News in Pictures: March 27, 2024
METRO’S QUIETEST WEEK
The capital region marks its quietest period this Holy Week, with many residents taking advantage of the long holiday to travel to the countryside or abroad.
On Monday, Transportation Secretary Jaime Bautista inspected Ninoy Aquino International Airport, taking time to talk to passengers.
Holy Week began with Mass celebrations nationwide on Palm Sunday. Cardinal Jose Advincula, archbishop of the capital, led a service at the Manila Cathedral while members of EcoWaste Coalition held a “proces-sion” to encourage the faithful to observe a “plastic-free Holy Week” during their church visits.

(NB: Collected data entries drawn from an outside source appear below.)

-- ==== Sys2Proof/Laws/Ranges.lean ====
section
/-! SUPPORT. The ranges of the timebase's items, the air guard and the held SELECT under each operation. -/

namespace Sys2Proof.Machine

/-! ### Residuals -/

/-- A horizontal residual lies in -432..431 (R141, R144). -/
theorem Timebase.measureH_range (t : Timebase) (c : LockContext) :
    -432 ≤ t.measureH c ∧ t.measureH c ≤ 431 := by
  have hn : 858 ≤ t.standard.nominal ∧ t.standard.nominal ≤ 864 := by cases t.standard <;> decide
  unfold Timebase.measureH reduceH
  generalize t.offsetH c = d
  generalize t.standard.nominal = n at *
  have h0 := Int.emod_nonneg d (show (n : Int) ≠ 0 by omega)
  have h1 := Int.emod_lt_of_pos d (show (0 : Int) < n by omega)
  split <;> omega

theorem LockContext.expected_range (c : LockContext) : 262 ≤ c.expected ∧ c.expected ≤ 313 := by
  unfold LockContext.expected
  generalize c.lineStandard = std
  generalize c.parity = p
  cases std <;> cases p <;> decide

/-- An offset reduced over a context's field lies in -156..156 (R141, R144). -/
theorem reduceV_range (c : LockContext) (d : Int) : -156 ≤ reduceV c.expected d ∧ reduceV c.expected d ≤ 156 := by
  have he := c.expected_range
  unfold reduceV
  generalize c.expected = n at *
  have h0 := Int.emod_nonneg d (show (n : Int) ≠ 0 by omega)
  have h1 := Int.emod_lt_of_pos d (show (0 : Int) < n by omega)
  split <;> omega

/-- A vertical residual lies in -156..156 (R141, R144). -/
theorem Timebase.measureV_range (t : Timebase) (c : LockContext) :
    -156 ≤ t.measureV c ∧ t.measureV c ≤ 156 := reduceV_range c _

/-- A residual moved toward 0 stays within a range around 0 (R145). -/
theorem towardZero_range (n : Nat) {x lo hi : Int} (h1 : lo ≤ x) (h2 : x ≤ hi) (hl : lo ≤ 0) (hh : 0 ≤ hi) :
    lo ≤ towardZero n x ∧ towardZero n x ≤ hi := by
  unfold towardZero
  split <;> omega

/-! ### The timebase -/

/-- The law of the timebase reads these items. -/
theorem TimebaseLaw_congr {s t : State} (h : TimebaseLaw s) (h1 : t.tb.h = s.tb.h) (h2 : t.tb.v = s.tb.v)
    (h3 : t.tb.setScale = s.tb.setScale) (h4 : t.tb.setTrim = s.tb.setTrim) (h5 : t.tb.latched = s.tb.latched)
    (h6 : t.keyer.cutBlanking = s.keyer.cutBlanking) : TimebaseLaw t := by
  unfold TimebaseLaw at *
  rw [h1, h2, h3, h4, h5, h6]; exact h

/-- New residuals within their ranges. -/
theorem TimebaseLaw_residuals {s t : State} (h : TimebaseLaw s) (h1 : -432 ≤ t.tb.h ∧ t.tb.h ≤ 431)
    (h2 : -156 ≤ t.tb.v ∧ t.tb.v ≤ 156) (h3 : t.tb.setScale = s.tb.setScale) (h4 : t.tb.setTrim = s.tb.setTrim)
    (h5 : t.tb.latched = s.tb.latched) (h6 : t.keyer.cutBlanking = s.keyer.cutBlanking) : TimebaseLaw t := by
  unfold TimebaseLaw at *
  rw [h3, h4, h5, h6]; exact ⟨h1, h2, h.2.2⟩

/-- The vertical residual after a field start in SLEW stays in its range (R141, R145). -/
theorem State.slewedV_range (s : State) (h : -156 ≤ s.tb.v ∧ s.tb.v ≤ 156) : -156 ≤ s.slewedV ∧ s.slewedV ≤ 156 := by
  unfold State.slewedV
  split
  · exact reduceV_range _ _
  · exact towardZero_range _ h.1 h.2 (by omega) (by omega)

theorem State.slewVertical_timebaseLaw (s : State) (h : TimebaseLaw s) : TimebaseLaw s.slewVertical := by
  unfold State.slewVertical
  split
  · exact TimebaseLaw_residuals h (by simpa using h.1)
      (by simpa using s.slewedV_range h.2.1) (by simp) (by simp) (by simp) (by simp)
  · exact h

theorem State.latch_timebaseLaw (s : State) (h : TimebaseLaw s) : TimebaseLaw s.latch :=
  ⟨h.1, h.2.1, h.2.2.1, h.2.2.2.1, h.2.2.1, h.2.2.2.1, h.1, h.2.1, h.2.2.2.2.2.2.2.2⟩

theorem State.beginField_timebaseLaw (s : State) (h : TimebaseLaw s) : TimebaseLaw s.beginField := by
  unfold State.beginField
  exact State.latch_timebaseLaw _ (s.slewVertical_timebaseLaw h)

theorem State.blankingStep_timebaseLaw (s : State) (cut : Bool) (h : TimebaseLaw s) :
    TimebaseLaw (s.blankingStep cut) := by
  refine ⟨h.1, h.2.1, h.2.2.1, h.2.2.2.1, h.2.2.2.2.1, h.2.2.2.2.2.1, h.2.2.2.2.2.2.1, h.2.2.2.2.2.2.2.1, ?_⟩
  have := h.2.2.2.2.2.2.2.2
  show (if cut = true then Config.cutBlankingFields else s.keyer.cutBlanking - 1) ≤ _
  split <;> omega

theorem State.fieldStart_timebaseLaw (s : State) (cut : Bool) (h : TimebaseLaw s) :
    TimebaseLaw (s.fieldStart cut) := by
  unfold State.fieldStart
  have h1 : TimebaseLaw s.beginField.recordStep.convertStep :=
    TimebaseLaw_congr (s.beginField_timebaseLaw h) (by simp) (by simp) (by simp) (by simp) (by simp) (by simp)
  exact TimebaseLaw_congr (State.blankingStep_timebaseLaw _ cut h1) (by simp) (by simp) (by simp) (by simp) (by simp)
    (by simp)

theorem State.recutFieldStart_timebaseLaw (s : State) (h : TimebaseLaw s) : TimebaseLaw s.recutFieldStart := by
  unfold State.recutFieldStart
  have h0 : TimebaseLaw (s.lineAt s.tb.lineStartAt).unmark := TimebaseLaw_congr h (by simp) (by simp) (by simp) (by simp)
    (by simp) (by simp)
  have h1 : TimebaseLaw (s.lineAt s.tb.lineStartAt).unmark.latch.convertStep :=
    TimebaseLaw_congr (State.latch_timebaseLaw _ h0) (by simp) (by simp) (by simp) (by simp) (by simp) (by simp)
  exact TimebaseLaw_congr (State.blankingStep_timebaseLaw _ true h1) (by simp) (by simp) (by simp) (by simp) (by simp)
    (by simp)

theorem State.settleHeldSelect_timebaseLaw (s : State) (h : TimebaseLaw s) : TimebaseLaw s.settleHeldSelect :=
  TimebaseLaw_congr h (by simp) (by simp) (by simp) (by simp) (by simp) (by simp)

theorem State.cutTo_timebaseLaw (s : State) (x : Input) (h : TimebaseLaw s) : TimebaseLaw (s.cutTo x) := by
  refine TimebaseLaw_residuals h ?_ ?_ (by simp) (by simp) (by simp) (by simp)
  all_goals
    unfold State.cutTo
    dsimp only
    split <;> simp

theorem State.slewTo_timebaseLaw (s : State) (x : Input) (h : TimebaseLaw s) : TimebaseLaw (s.slewTo x) := by
  refine TimebaseLaw_residuals h ?_ ?_ (by simp) (by simp) (by simp) (by simp)
  all_goals
    unfold State.slewTo
    dsimp only
    split <;> simp [Timebase.measure, Timebase.measureH_range, Timebase.measureV_range]

theorem State.relock_timebaseLaw (s : State) (h : TimebaseLaw s) : TimebaseLaw s.relock := by
  refine TimebaseLaw_residuals h ?_ ?_ (by simp) (by simp) (by simp) (by simp)
  all_goals simp [State.relock, Timebase.measure, Timebase.measureH_range, Timebase.measureV_range]

theorem State.lockChanged_timebaseLaw (s : State) (x : Input) (l : LockState) (h : TimebaseLaw s) :
    TimebaseLaw (s.lockChanged x l) := by
  have program : ∀ u : State, TimebaseLaw u → TimebaseLaw (u.programLockChanged l) := by
    intro u hu
    unfold State.programLockChanged
    split
    · split
      · exact TimebaseLaw_congr hu (by simp) (by simp) (by simp) (by simp) (by simp) (by simp)
      · exact hu
    · split
      · split
        · exact u.relock_timebaseLaw hu
        · exact hu
      · exact hu
  have withdrawn : TimebaseLaw (if (s.ctx x).lock = .hunt ∨ (s.ctx x).lock = .noSignal then
      s.signalLock.withdrawSwitch x else s.signalLock) := by
    split
    · exact TimebaseLaw_congr h (by simp) (by simp) (by simp) (by simp) (by simp) (by simp)
    · exact TimebaseLaw_congr h (by simp) (by simp) (by simp) (by simp) (by simp) (by simp)
  unfold State.lockChanged
  dsimp only
  split
  · exact h
  · split
    · exact program _ withdrawn
    · exact withdrawn

theorem State.endLine_timebaseLaw (s : State) (h : TimebaseLaw s) : TimebaseLaw s.endLine := by
  refine TimebaseLaw_residuals h ?_ h.2.1 rfl rfl rfl rfl
  have := h.1
  unfold State.endLine
  dsimp only
  (repeat' split) <;> omega

/-- The events of the inputs and the end of a computer line keep the ranges of the timebase. -/
theorem State.timing_timebaseLaw (s : State) (h : TimebaseLaw s) :
    (∀ x, TimebaseLaw (s.cutSwitch x)) ∧ (∀ x, TimebaseLaw (s.slewSwitch x)) ∧ TimebaseLaw s.computerLineEnd ∧
      (∀ x t, TimebaseLaw (s.tracked x t)) :=
  State.timing_ops_ind State.cutTo_timebaseLaw State.slewTo_timebaseLaw
    (fun u x c hu => State.lockChanged_timebaseLaw (u.setCtx x c) x (u.ctx x).lock
      (TimebaseLaw_congr hu (by simp) (by simp) (by simp) (by simp) (by simp) (by simp)))
    (fun _ _ hu => hu) (fun _ _ hu => hu) State.endLine_timebaseLaw (fun _ _ hu => hu) (fun _ _ hu => hu)
    (fun _ hu => TimebaseLaw_congr hu (by simp) (by simp) (by simp) (by simp) (by simp) (by simp))
    State.fieldStart_timebaseLaw
    State.recutFieldStart_timebaseLaw State.settleHeldSelect_timebaseLaw s h

@[simp] theorem State.beginLine_cutBlanking (s : State) (line : Nat) :
    (s.beginLine line).keyer.cutBlanking = s.keyer.cutBlanking := by
  simp only [State.beginLine]
  split <;> simp

@[simp] theorem State.takingPointReached_cutBlanking (s : State) :
    s.takingPointReached.keyer.cutBlanking = s.keyer.cutBlanking := by
  simp only [State.takingPointReached]
  (repeat' split) <;> simp [State.takeWord, State.abandonWindow] <;> (repeat' split) <;>
    simp [State.noteTaken, State.abandonEntry]

@[simp] theorem State.busTimeout_cutBlanking (s : State) :
    s.busTimeout.keyer.cutBlanking = s.keyer.cutBlanking := by
  simp only [State.busTimeout]
  (repeat' split) <;> simp [State.maskFault]
  (repeat' split) <;> simp [State.fetchFault, State.abandonEntry]

/-- A command just taken keeps the ranges of the timebase (R89). -/
theorem commandEffect_timebaseLaw (x : Bool) (code : BitVec 5) (s : State) (h : TimebaseLaw s) :
    TimebaseLaw (commandEffect x code s) := by
  have same : ∀ t : State, t.tb.h = s.tb.h → t.tb.v = s.tb.v → t.tb.setScale = s.tb.setScale →
      t.tb.setTrim = s.tb.setTrim → t.tb.latched = s.tb.latched → t.keyer = s.keyer → TimebaseLaw t :=
    fun t h1 h2 h3 h4 h5 h6 => TimebaseLaw_congr h h1 h2 h3 h4 h5 (by rw [h6])
  apply commandEffect_cases (P := fun e => TimebaseLaw (e s))
  case setGeometry =>
    unfold setGeometryEffect
    split
    · exact h
    · next hh =>
      refine ⟨h.1, h.2.1, ?_, ?_, h.2.2.2.2⟩
      · show 64 ≤ s.cmd.arg0.toNat ∧ s.cmd.arg0.toNat ≤ 128; omega
      · show -32 ≤ s.cmd.arg1.toInt ∧ s.cmd.arg1.toInt ≤ 31; omega
  case select =>
    unfold selectEffect
    (repeat' split) <;> apply same <;> simp
  all_goals intros; apply same <;> simp

/-! ### The air guard -/

/-- The guard's bounds, read from the guard alone (R56, R57). -/
def GuardBounds (g : AirGuard) : Prop :=
  g.setting ≤ 255 ∧ g.count ≤ g.setting ∧ (g.expired = true → g.count = g.setting)

theorem GuardLaw_iff (s : State) : GuardLaw s ↔ GuardBounds s.guard := Iff.rfl

theorem GuardLaw_congr {s t : State} (h : GuardLaw s) (hg : t.guard = s.guard) : GuardLaw t := by
  rw [GuardLaw_iff] at *; rw [hg]; exact h

theorem State.take_guardLaw (s : State) (code : BitVec 5) (ie : Bool) (h : GuardLaw s) :
    GuardLaw (s.take code ie) :=
  ⟨h.1, Nat.zero_le _, fun e => by cases e⟩

theorem State.guardExpire_guardLaw (s : State) (h : GuardLaw s) : GuardLaw s.guardExpire :=
  ⟨h.1, Nat.le_refl _, fun _ => rfl⟩

theorem State.guardStep_guardLaw (s : State) (h : GuardLaw s) : GuardLaw s.guardStep := by
  unfold State.guardStep
  split
  · exact s.guardExpire_guardLaw h
  · next hd =>
    split
    · next hs =>
      simp [AirGuard.due, hs.1, hs.2] at hd
      exact ⟨h.1, Nat.le_of_lt hd, fun e => absurd e hs.2⟩
    · exact h

theorem State.fieldStart_guardLaw (s : State) (cut : Bool) (h : GuardLaw s) : GuardLaw (s.fieldStart cut) := by
  unfold State.fieldStart State.recordStep State.stackStep
  generalize hu : s.beginField.expiring.foldl State.removeExpired s.beginField.countStep = u
  have h1 : GuardLaw u := GuardLaw_congr h (by rw [← hu]; simp)
  exact GuardLaw_congr (u.guardStep_guardLaw h1) (by simp)

/-- GUARD leaves the guard within its bounds where it stands just reset, as a taken command leaves it (R56, R58). -/
theorem guardEffect_guardLaw (x : Bool) (s : State) (h : GuardLaw s) (h0 : s.guard.count = 0)
    (h1 : s.guard.expired = false) : GuardLaw (guardEffect x s) := by
  unfold guardEffect
  split
  · exact h
  · refine ⟨?_, ?_, ?_⟩
    · show s.cmd.arg0.toNat ≤ 255; omega
    · show s.guard.count ≤ s.cmd.arg0.toNat; omega
    · show s.guard.expired = true → _; simp [h1]

theorem commandEffect_guardLaw (x : Bool) (code : BitVec 5) (s : State) (h : GuardLaw s) (h0 : s.guard.count = 0)
    (h1 : s.guard.expired = false) : GuardLaw (commandEffect x code s) := by
  apply commandEffect_cases (P := fun e => GuardLaw (e s))
  case guard => exact fun x => guardEffect_guardLaw x s h h0 h1
  all_goals exact GuardLaw_congr h (by simp)

/-! ### The held SELECT -/

/-- A held SELECT has counted fewer field starts than its limit (R153). -/
def HeldSelectCount (s : State) : Prop :=
  ∀ q, s.tb.heldSelect = some q → q.count < Config.heldSelectLimit

/-- A held SELECT waits on a switch in flight (R153). -/
def HeldSelectWaits (s : State) : Prop :=
  ∀ q, s.tb.heldSelect = some q → s.tb.switch ≠ .none

theorem HeldSelectLaw_iff (s : State) : HeldSelectLaw s ↔ HeldSelectWaits s ∧ HeldSelectCount s :=
  ⟨fun h => ⟨fun q hq => (h q hq).1, fun q hq => (h q hq).2⟩, fun h q hq => ⟨h.1 q hq, h.2 q hq⟩⟩

theorem HeldSelectCount_congr {s t : State} (h : HeldSelectCount s) (ht : t.tb.heldSelect = s.tb.heldSelect) :
    HeldSelectCount t := by
  unfold HeldSelectCount; rw [ht]; exact h

/-- Where a held SELECT has been settled, one that is still held waits on a switch (R153). -/
theorem State.settleHeldSelect_waits (s : State) : HeldSelectWaits s.settleHeldSelect := by
  unfold State.settleHeldSelect
  split
  · next h => intro q hq; rw [h] at hq; cases hq
  · split
    · intro q hq; simp [State.examineHeld] at hq
    · next h => exact fun _ _ => h

theorem State.settleHeldSelect_count (s : State) (h : HeldSelectCount s) : HeldSelectCount s.settleHeldSelect := by
  unfold State.settleHeldSelect
  split
  · exact h
  · split
    · intro q hq; simp [State.examineHeld] at hq
    · exact h

theorem State.heldSelectStep_law (s : State) : HeldSelectWaits s.heldSelectStep ∧ HeldSelectCount s.heldSelectStep := by
  unfold State.heldSelectStep
  split
  · next h => exact ⟨fun q hq => absurd (h.symm.trans hq) (by simp), fun q hq => absurd (h.symm.trans hq) (by simp)⟩
  · split
    · exact ⟨fun q hq => by (simp [State.examineHeld] at hq), fun q hq => by (simp [State.examineHeld] at hq)⟩
    · next hs =>
      split
      · exact ⟨fun q hq => (nomatch hq), fun q hq => (nomatch hq)⟩
      · next hc =>
        refine ⟨fun _ _ => hs, fun q hq => ?_⟩
        cases hq
        show _ + 1 < _
        omega

theorem State.fieldStart_heldSelect (s : State) (cut : Bool) : HeldSelectLaw (s.fieldStart cut) := by
  rw [HeldSelectLaw_iff]
  unfold State.fieldStart
  exact State.heldSelectStep_law _

/-- After each event of the inputs and each end of a computer line, a held SELECT waits on a switch and has counted
fewer field starts than its limit. -/
theorem State.timing_heldSelect (s : State) (h : HeldSelectCount s) :
    (∀ x, HeldSelectLaw (s.cutSwitch x)) ∧ (∀ x, HeldSelectLaw (s.slewSwitch x)) ∧
      HeldSelectLaw s.computerLineEnd ∧ (∀ x t, HeldSelectLaw (s.tracked x t)) := by
  have ht := State.timing_ind (P := HeldSelectCount) (fun _ _ r hu => HeldSelectCount_congr hu r.2.2.2.1)
    (fun u cut _ => ((HeldSelectLaw_iff _).1 (u.fieldStart_heldSelect cut)).2)
    (fun u hu => State.settleHeldSelect_count _ (HeldSelectCount_congr hu (by simp)))
    (fun u hu => u.settleHeldSelect_count hu) s h
  have parity : ∀ (u : State) p, HeldSelectWaits u → HeldSelectWaits { u with tb := { u.tb with parity := p } } :=
    fun _ _ hu => hu
  refine ⟨fun x => ?_, fun x => ?_, ?_, fun x t => ?_⟩
  · refine (HeldSelectLaw_iff _).2 ⟨?_, ht.1 x⟩
    unfold State.cutSwitch
    dsimp only
    split
    · exact parity _ _ (State.settleHeldSelect_waits _)
    · exact parity _ _ ((HeldSelectLaw_iff _).1 (State.fieldStart_heldSelect _ _)).1
  · exact (HeldSelectLaw_iff _).2 ⟨State.settleHeldSelect_waits _, ht.2.1 x⟩
  · exact (HeldSelectLaw_iff _).2 ⟨State.settleHeldSelect_waits _, ht.2.2.1⟩
  · exact (HeldSelectLaw_iff _).2 ⟨State.settleHeldSelect_waits _, ht.2.2.2 x t⟩

end Sys2Proof.Machine
end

In Quezon City on Tuesday, devotees including this woman (below) hold a “Pabasa,” or a reading of the passages recounting Christ’s passion, at the National Shrine of Our Lady of Lourdes.
A DIFFERENT ‘FEAST DAY
Amid the observance of Lent, when the Catholic flock is discouraged from eating meat, particularly pork, residents of Calumpit, Bulacan province, hold a Longganisa Festival on Saturday to celebrate a culinary specialty of the town, its native sausage. The event is also aimed at encouraging travelers to visit the municipality amid the expected rise in domestic tourism at this time of the year. -GRIG C. MONTEGRANDE
BACK TO PH WITHOUT TEVES
National Bureau of Investigation Director Medardo de Lemos (right) holds a press briefing on Monday explaining why his agency was unable to bring back expelled Rep. Arnolfo Teves Jr. from Timor-Leste despite his arrest on March 21. De Lemos said the NBI mission to escort Teves home was set back by the legal process. His lawyer Ferdinand Topacio said earlier that Teves should be turned over to a Timorese court before the Philippine government requests his return. The lawmaker-turned-fugitive was charged late last year for the March 4, 2023, murder of his political rival, Roel Degamo. – RUSSEL ANTHONY LORETO
OPERA IN TONDO
The Italian Embassy mounts a production of Giacomo Puccini’s “Gianni Schicchi” at San Pablo Apostol Parish Church in Manila’s district of Tondo on March 23. The performers were accompanied by the Manila Symphony Orchestra, a pioneering orchestra in the country founded in 1926 by Austrian-Fili-pino conductor Alexander Lippay.
Italian Ambassador Marco Clemente told Inquirer editors and reporters in a roundtable meeting earlier this month that it was his dream to introduce opera to Tondo’s youth. Among those in the audience were 620 scholars of the Canossa-Tondo Children’s Founda-tion, a humanitarian group founded by Italian priest Giovanni Gentilin.